Separating out by Intensity again reveals that lower intensities have a stronger relationship. Though the relationship between Just Value and Accessibility is weaker than then Land Value, likely due to more developed areas haveing more buildings and therefor higher Just Values.

## Correlation for intensity 0 is 0.322 and is statistically significant with a p value of 0 
## Correlation for intensity 1 is 0.242 and is statistically significant with a p value of 0 
## Correlation for intensity 2 is 0.193 and is statistically significant with a p value of 0 
## Correlation for intensity 3 is 0.284 and is statistically significant with a p value of 0 
## Correlation for intensity 4 is 0.276 and is statistically significant with a p value of 0 
## Correlation for intensity 5 is 0.281 and is statistically significant with a p value of 0

Per Acre

As before normalizing by acre offers modest improvements to the relationship, but continues to suggested a curvilinear or logarithmic relationship rather than a purely linear relation

## The overall correlation is 0.371 and is statistically significant with a p value of 0

The land use patterns are comparable to before, multifamily and other are the strongest and office and retail are the weakest.

## Correlation for Commercial/Retail is 0.213 
## Correlation for Industrial/Manufacturing is 0.268 
## Correlation for Multifamily is 0.473 
## Correlation for Office is -0.067 
## Correlation for Other is 0.415 
## Correlation for Single-family is 0.314 
## Correlation for Vacant/Undeveloped is 0.485

Separating out by Place Type does not seem to meaningfully change the relationship.

## Correlation for Commercial is -0.168 and is statistically significant with a p value of 0 
## Correlation for Residential is 0.353 and is statistically significant with a p value of 0 
## Correlation for Mixed is 0.232 and is statistically significant with a p value of 0 
## Correlation for High Mixed is 0.28 and is statistically significant with a p value of 0 
## Correlation for Office/Institution is 0.286 and is statistically significant with a p value of 0 
## Correlation for Industrial is 0.23 and is statistically significant with a p value of 0 
## Correlation for Rural is 0.369 and is statistically significant with a p value of 0 
## Correlation for Developed OS is 0.187 and is statistically significant with a p value of 0

Separating out by Intensity reveals the same pattern as before, though stronger than the non normalized just value relationship.

## Correlation for intensity 0 is 0.536 and is statistically significant with a p value of 0 
## Correlation for intensity 1 is 0.331 and is statistically significant with a p value of 0 
## Correlation for intensity 2 is 0.311 and is statistically significant with a p value of 0 
## Correlation for intensity 3 is 0.333 and is statistically significant with a p value of 0 
## Correlation for intensity 4 is 0.316 and is statistically significant with a p value of 0 
## Correlation for intensity 5 is 0.283 and is statistically significant with a p value of 0

Conclusion

Its obvious there is a relationship between Suitability and a parcels value, especially land value which had stronger relationships overall.
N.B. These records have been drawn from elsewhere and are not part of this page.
/-- R450, R452, SELFTEST: it waits until no gang is resident. What the tests do to memory is log 18's. -/
def execSelftest (o : TestAt) (s : State) : Out :=
  match s.headCommand o.dom with
  | none => .next s
  | some e =>
    if commandOk e && entryBytes e 8 8 == 6 && o.dom == 0 && !s.gangs.isEmpty && (s.reportKey o.dom (entryBytes e 16 23)).isSome then .next s
    else command o.dom 6 (fun e s =>
      match if o.dom = 0 then s.reportKey o.dom (entryBytes e 16 23) else none with
      | none => none
      | some key =>
        let count := leBytes 4 (s.shocks % 2 ^ 32) ++ List.replicate 28 0
        let s := s.tested o
        some (s.storeBytes key (s.reportBytes 0 count))) s

/-- R450, R451, ATTEST. -/
def execAttest (o : DomAt) (s : State) : Out :=
  command o.dom 7 (fun e s =>
    (s.reportKey o.dom (entryBytes e 16 23)).map fun key => s.storeBytes key (s.reportBytes 1 (leBytes 32 (entryBytes e 32 63)))) s

/-! ### Hosts (R142, R143) -/

/-- R94, R143, R145: a host's access translated and checked; its size is one that a control processor's access has (log 22). -/
def State.hostTarget (s : State) (o : HostAccess) : Except Trap Target := do
  let wr := match o.op with | .load => false | _ => true
  let rd := match o.op with | .store _ => false | _ => true
  let u : Use := match o.op with
    | .load => .load
    | .store _ => .store
    | .atomic op _ _ => .atomic (op == .fadd)
  let p ← s.translate (s.hemIssuer o.hem o.dom) u rd wr none o.va
  if o.va % o.size ≠ 0 then throw { cause := .align, info1 := BitVec.ofNat 64 o.va }
  let home := s.homeOf p o.va
  if wr then
    match s.queueRules home p.dom o.va o.size true with
    | some t => throw t
    | none => pure ()
  if p.node ≠ 0 && s.unreachable.contains p.node then throw { cause := .link, info1 := BitVec.ofNat 64 o.va }
  return ⟨home, o.va, o.size, 0, o.size, none⟩

/-- R143, R203: what a host's access does, and its answer. -/
def State.hostPerform (s : State) (o : HostAccess) (t : Target) : State × Answer :=
  match o.op with
  | .load =>
    if s.homePoisoned t.home 0 o.size then (s, .cause .ecc) else (s, .data (leBytes o.size (s.homeLoad t.home 0 o.size)))
  | .store data => (s.homeStore t.home (data.take o.size), .data [])
  | .atomic op v cmp =>
    if s.homePoisoned t.home 0 o.size then (s, .cause .ecc)
    else
      let old := s.homeLoad t.home 0 o.size
      (s.homeStore t.home (leBytes o.size (atomNew op (8 * o.size) old v.toNat cmp.toNat)), .data (leBytes o.size old))

/-- R143, HOST_ACCESS: an access that arrives at a hem die is performed, or answered with its cause. -/
def execHostAccess (o : HostAccess) (s : State) : Out :=
  match s.hostTarget o with
  | .error t => .next { s with answers := s.answers ++ [(o.tag, .cause t.cause)] }
  | .ok t =>
    let r := (s.remember (s.hemIssuer o.hem o.dom) o.va).hostPerform o t
    .next { r.1 with answers := r.1.answers ++ [(o.tag, r.2)] }

/-! ### Queue controllers -/

/-- R146, TAIL_WRITE: a value written to a queue's tail. -/
def execTailWrite (o : TailAt) (s : State) : Out := .next (if (s.queue o.q).valid then s.tailTo o.q o.v else s)

/-- R145, QUEUE_CLOSE. -/
def execQueueClose (o : QueueAt) (s : State) : Out := .next (if (s.queue o.q).valid then s.closeQueue o.q else s)

/-- R148, QUEUE_REREAD: the head entry is read again. -/
def execQueueReread (o : QueueAt) (s : State) : Out := .next (s.reread o.q)

/-- R153: whether await `k` of a record is satisfied in a domain; one whose translation fails is not (log 42). A poisoned counter is compared
as it stands (log 42). -/
def State.awaited (s : State) (hem dom : Nat) (r : LRecord) (k : Nat) : Bool :=
  let a := lrAwait r k
  match s.translate (s.hemIssuer hem dom) .counter true false none (lrCpage r * 2 ^ 16 + 8 * a.1) with
  | .error _ => false
  | .ok p => a.2 ≤ s.load (p.key + 8 * a.1) 8

/-- R153: the awaits of a queue's head launch that have not been found satisfied are read again. -/
def State.rereadAwait (s : State) (q : Nat) : State :=
  let x := s.queue q
  match s.launches.find? fun l => l.id == launchId q x.head with
  | none => s
  | some l =>
    let met := (List.range (lrNawait l.record)).filter fun k =>
      x.awaitsMet.contains k || s.awaited (q / Config.queuesPerHem) l.dom l.record k
    s.setQueue q { x with awaitsMet := met }

/-- R153: every unsatisfied await of the module is read again: after every completion advance, and at least once in a stitch. -/
def State.rereadAwaits (s : State) : State :=
  (s.launches.map fun l => launchQueue l.id).foldl State.rereadAwait s

/-- R153, AWAIT_REREAD: the awaits of the queue's head launch. -/
def execAwaitReread (o : QueueAt) (s : State) : Out := .next (s.rereadAwait o.q)

/-- Table 6-6: whether a reserved field of a record is nonzero, or a count too large. -/
def lrIllegal (r : LRecord) : Bool :=
  rfld r 500 12 != 0 || rfld r 304 16 != 0 || rfld r 247 9 != 0 || rfld r 124 4 != 0 || 4 < lrNawait r
    || 8 < (lrShapes r).foldl (fun n e => n + e.1) 0

/-- R155, Table 6-6: the cause of a malformed head launch, as far as the hem die finds it: record, translations, image header. The argument block
is checked for reading and the counter page for reading and writing, with the hem die's privilege, and a counter page that is neither RAW
nor INT64 is FORMAT (log 42). -/
def State.launchBad (s : State) (q : Nat) (r : LRecord) : Option Cause :=
  let i := s.hemIssuer (q / Config.queuesPerHem) (s.queue q).dom.toNat
  let tr (u : Use) (rd wr : Bool) (va : Nat) : Option Cause := match s.translate i u rd wr none va with
    | .error t => some t.cause
    | .ok _ => none
  let header := readHeader (fun off n => s.codeRead (fun va => s.translate { i with priv := false } .fetch false false none va)
    (lrImg r * 2 ^ 16 + off) n)
  if lrIllegal r then some .illegal
  else ((tr .any true false (lrArg r)).orElse fun _ => tr .counter true true (lrCpage r * 2 ^ 16)).orElse fun _ =>
    match header with
    | .error t => some t.cause
    | .ok h =>
      if h.nent = 0 ∨ h.nreg ≠ lrNreg r then some .frame
      else if 48 < lrChbase r + h.nent then some .illegal
      else none

/-- R155: the head launch of a queue is malformed: the queue dispenses nothing more, and the log says why. -/
def State.malformed (s : State) (q : Nat) (c : Cause) : State :=
  let x := s.queue q
  { s.setQueue q { x with faulted := true } with errorLog := s.errorLog ++ [.malformed q x.head c] }

/-- The blocked POP that a queue serves next (R224): oldest first. -/
def State.firstPop (s : State) (q : Nat) : Option (Nat × Nat) :=
  let all := s.cores.flatMap fun e => e.2.conts.filterMap fun x => match x.2.kind with
    | .pop p n => if p = q ∧ !x.2.posted then some (n, e.1, x.1) else none
    | .wait _ _ => none
  (all.foldl (fun (m : Option (Nat × Nat × Nat)) e => match m with
    | none => some e
    | some f => if e.1 < f.1 then some e else some f) none).map fun e => e.2

/-- R148, R155, R156, QUEUE_DISPENSE: the head entry of a WORK queue goes to the POP that waits for it; that of a LAUNCH queue is taken up
for the scheduler, found malformed, or passed over by an LKILL mark. A COMMAND queue's head is performed by its command's row. -/
def execQueueDispense (o : QueueAt) (s : State) : Out :=
  let x := s.queue o.q
  if !s.dispensable o.q then .next s
  else if x.type = 1 then
    match s.firstPop o.q with
    | none => .next s
    | some (c, ix) => execContinuationPost ⟨c, ix⟩ s
  else if x.type = 0 then
    let id := launchId o.q x.head
    let hem := o.q / Config.queuesPerHem
    if s.launches.any fun l => l.id == id then .next s
    else if (s.marks.get [] hem).contains id then
      .next { s.advanceHead o.q with marks := s.marks.set hem ((s.marks.get [] hem).filter fun m => m != id) }
    else
      let r := BitVec.ofNat 512 (s.entry o.q x.head)
      match s.launchBad o.q r with
      | some c => .next (s.malformed o.q c)
      | none => .next { s.setQueue o.q { x with headSeen := true, awaitsMet := [] } with
          launches := s.launches ++ [⟨id, x.dom.toNat, r, 0, false, 0, false⟩] }
  else .next s

end Sys2Proof.Machine
end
However this relationship is not purely linear and is likely curvilinear or logarithmic in nature. This suggested Suitability would be a strong predictor of value in a model though that model would need to be a non-linear model.

It is possible that there is an underlying spatial component to the relationship that is unaccounted for in this analysis. Adding in a context classification could be a worthwhile exercise. Its possible that urban and rural areas have differing relationships between suitability and value.